Implement rudimentary layout system similar to iOS's UIViews/CALayers. This is intended to allow us to determine an area of the canvas to redraw, instead of redrawing the entire canvas.

Requirements:

Basics:
- Support bounding boxes: to prevent redrawing of the entire canvas.
- Only vertical stacked layouts required.
- Manual size overrides: to support section resizing (Add vertical resizer between canvas #19)
- Visibility detection: to provide a reusable way to avoid drawing of an invisible view.
- Hit testing and event handling: so that we can get the hovered event without recomputing the canvas's layout, which the existing getHoveredEvent current does.
- Subviews: to represent the logical sections. This will also let us support manual size overrides more smoothly.
Possible extensions:
- Horizontal layouts, which will allow us to use the view system to lay out the React data/flamechart nodes as well.
- "Scrolling" and "zooming"; translating some views' contents by a certain offset.

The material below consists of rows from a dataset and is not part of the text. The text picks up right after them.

@[simp] theorem wrI_now (s : State) (f : FRef) (i : Int) : (wrI s f i).now = s.now := rfl
@[simp] theorem wrI_free (s : State) (f : FRef) (i : Int) : (wrI s f i).free = s.free := rfl
@[simp] theorem wrI_epoch (s : State) (f : FRef) (i : Int) : (wrI s f i).epoch = s.epoch := rfl
@[simp] theorem wrI_pending (s : State) (f : FRef) (i : Int) : (wrI s f i).pending = s.pending := rfl
@[simp] theorem wrI_todo (s : State) (f : FRef) (i : Int) : (wrI s f i).todo = s.todo := rfl
@[simp] theorem wrI_out (s : State) (f : FRef) (i : Int) : (wrI s f i).out = s.out := rfl
@[simp] theorem wrI_shadow (s : State) (f : FRef) (i : Int) : (wrI s f i).shadow = s.shadow := rfl
@[simp] theorem wrI_old (s : State) (f : FRef) (i : Int) : (wrI s f i).old = s.old := rfl
@[simp] theorem wrI_held (s : State) (f : FRef) (i : Int) : (wrI s f i).held = s.held := rfl
@[simp] theorem wrI_latch (s : State) (f : FRef) (i : Int) : (wrI s f i).latch = s.latch := rfl
@[simp] theorem wrI_loaded (s : State) (f : FRef) (i : Int) : (wrI s f i).loaded = s.loaded := rfl
@[simp] theorem wrI_ram (s : State) (f : FRef) (i : Int) : (wrI s f i).ram = s.ram := rfl
@[simp] theorem wrI_hbm (s : State) (f : FRef) (i : Int) : (wrI s f i).hbm = s.hbm := rfl
@[simp] theorem wrI_powerOns (s : State) (f : FRef) (i : Int) : (wrI s f i).powerOns = s.powerOns := rfl
@[simp] theorem wrI_sram (s : State) (f : FRef) (i : Int) : (wrI s f i).sram = s.sram := rfl
@[simp] theorem wrI_ducBase (s : State) (f : FRef) (i : Int) : (wrI s f i).ducBase = s.ducBase := rfl
@[simp] theorem wrI_ducAt (s : State) (f : FRef) (i : Int) : (wrI s f i).ducAt = s.ducAt := rfl
@[simp] theorem wrI_rcd (s : State) (f : FRef) (i : Int) : (wrI s f i).rcd = s.rcd := rfl
@[simp] theorem wrI_fw (s : State) (f : FRef) (i : Int) : (wrI s f i).fw = s.fw := rfl
@[simp] theorem wrI_gyl (s : State) (f : FRef) (i : Int) : (wrI s f i).gyl = s.gyl := rfl
@[simp] theorem wrI_hep (s : State) (f : FRef) (i : Int) : (wrI s f i).hep = s.hep := rfl
@[simp] theorem wrI_modeCtl (s : State) (f : FRef) (i : Int) : (wrI s f i).modeCtl = s.modeCtl := rfl
@[simp] theorem wrI_trl (s : State) (f : FRef) (i : Int) : (wrI s f i).trl = s.trl := rfl
@[simp] theorem wrI_ser (s : State) (f : FRef) (i : Int) : (wrI s f i).ser = s.ser := rfl
@[simp] theorem wrI_div (s : State) (f : FRef) (i : Int) : (wrI s f i).div = s.div := rfl
@[simp] theorem wrI_corr (s : State) (f : FRef) (i : Int) : (wrI s f i).corr = s.corr := rfl
@[simp] theorem wrI_homeLv (s : State) (f : FRef) (i : Int) : (wrI s f i).homeLv = s.homeLv := rfl
@[simp] theorem wrI_dom (s : State) (f : FRef) (i : Int) : (wrI s f i).dom = s.dom := rfl
@[simp] theorem wrI_path (s : State) (f : FRef) (i : Int) : (wrI s f i).path = s.path := rfl
@[simp] theorem wrI_txq (s : State) (f : FRef) (i : Int) : (wrI s f i).txq = s.txq := rfl
@[simp] theorem wrI_tpg (s : State) (f : FRef) (i : Int) : (wrI s f i).tpg = s.tpg := rfl
@[simp] theorem wrI_stk (s : State) (f : FRef) (i : Int) : (wrI s f i).stk = s.stk := rfl
@[simp] theorem wrI_due (s : State) (f : FRef) (i : Int) : (wrI s f i).due = s.due := rfl
@[simp] theorem wrI_pins (s : State) (f : FRef) (i : Int) : (wrI s f i).pins = s.pins := rfl
@[simp] theorem wrI_cxp (s : State) (f : FRef) (i : Int) : (wrI s f i).cxp = s.cxp := rfl
@[simp] theorem wrI_mlk (s : State) (f : FRef) (i : Int) : (wrI s f i).mlk = s.mlk := rfl
@[simp] theorem wrI_str (s : State) (f : FRef) (i : Int) : (wrI s f i).str = s.str := rfl
@[simp] theorem wrI_frm (s : State) (f : FRef) (i : Int) : (wrI s f i).frm = s.frm := rfl
@[simp] theorem wrI_lane (s : State) (f : FRef) (i : Int) : (wrI s f i).lane = s.lane := rfl
@[simp] theorem wrI_pxe (s : State) (f : FRef) (i : Int) : (wrI s f i).pxe = s.pxe := rfl
@[simp] theorem wrI_dlv (s : State) (f : FRef) (i : Int) : (wrI s f i).dlv = s.dlv := rfl
@[simp] theorem wrI_derate (s : State) (f : FRef) (i : Int) : (wrI s f i).derate = s.derate := rfl
@[simp] theorem wrI_posMark (s : State) (f : FRef) (i : Int) : (wrI s f i).posMark = s.posMark := rfl
@[simp] theorem wrI_tth (s : State) (f : FRef) (i : Int) : (wrI s f i).tth = s.tth := rfl
@[simp] theorem wrI_lan (s : State) (f : FRef) (i : Int) : (wrI s f i).lan = s.lan := rfl
@[simp] theorem wrI_chg (s : State) (f : FRef) (i : Int) : (wrI s f i).chg = s.chg := rfl
@[simp] theorem wrI_pwr (s : State) (f : FRef) (i : Int) : (wrI s f i).pwr = s.pwr := rfl
@[simp] theorem wrI_mp (s : State) (f : FRef) (i : Int) : (wrI s f i).mp = s.mp := rfl
@[simp] theorem wrI_dma (s : State) (f : FRef) (i : Int) : (wrI s f i).dma = s.dma := rfl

We could implement UIScrollView if we have horizontal layouts but that sounds a bit overkill right now.
- If we implement scroll views and horizontal layouts, we can completely separate scrolling/zooming from the layout code.

Pros:

Formalizes the stacked logic that we have now.
Deduplicates the vertical drawing skipping code, allowing the rendering code to focus on drawing the data in their views.
Many potential extensions.
Allows the mouse hover code to depend on the drawing/layout code, instead of recomputing the locations of everything.
We can split this into a reusable package and open source it.

Cons:

May be overkill for our use case.
Does not improve the speed of a whole-screen render.
Does not reduce the amount of rendering required for scrolling/zooming operations. We already have some optimizations that prevents us from drawing most offscreen things; our view system will just make this optimization reusable and transparent.

Questions:

Does something like that already exist? We may be able to use that instead of rolling our own.
Can we use the browser's layout engine instead? We basically require position: sticky and scrolling, so it'll be great if we could just use the browser to do the actual layouts for us, possibly in invisible divs.

ReactART

A canvas renderer that's in the React repo.

Pros:

In the React codebase
Event handling built in
We can use React's tooling and approaches

Cons:

Support and stability are unknown

Questions:

Does clipping mean that items outside the clipping rectangle are not drawn?

Things tried:

Built a POC with ReactART.
Used this fork (Run requestAnimationFrame for no jank if a browser supports it sebmarkbage/art#24) that uses requestAnimationFrame instead of the existing setTimeout, drastically reducing the delay between React's commit phase and the commits being rendered onscreen (unlike in React DOM, ReactART's commit phase does not draw directly to the canvas; the Art library does it after or schedules another rendering task for that).
From inspecting the performance profiles, I found that ReactART's Rectangle was very slow as it drew rects using lines instead of calling the canvas context's rect method. As we are drawing a large number of rectangles, this was a significant bottleneck. I added a way to call the canvas context's rect to Art and ReactART:
1. Forked the fork of Art and implemented a Path.rect function that calls the canvas context's rect function
2. Changed ReactART's Rectangle class to call Path.rect if the radii are 0.
Use a for loop in our most common loop instead of .map.
Use React.memo on our components, especially FlamechartNode, to reduce unnecessary work during the reconciliation phase.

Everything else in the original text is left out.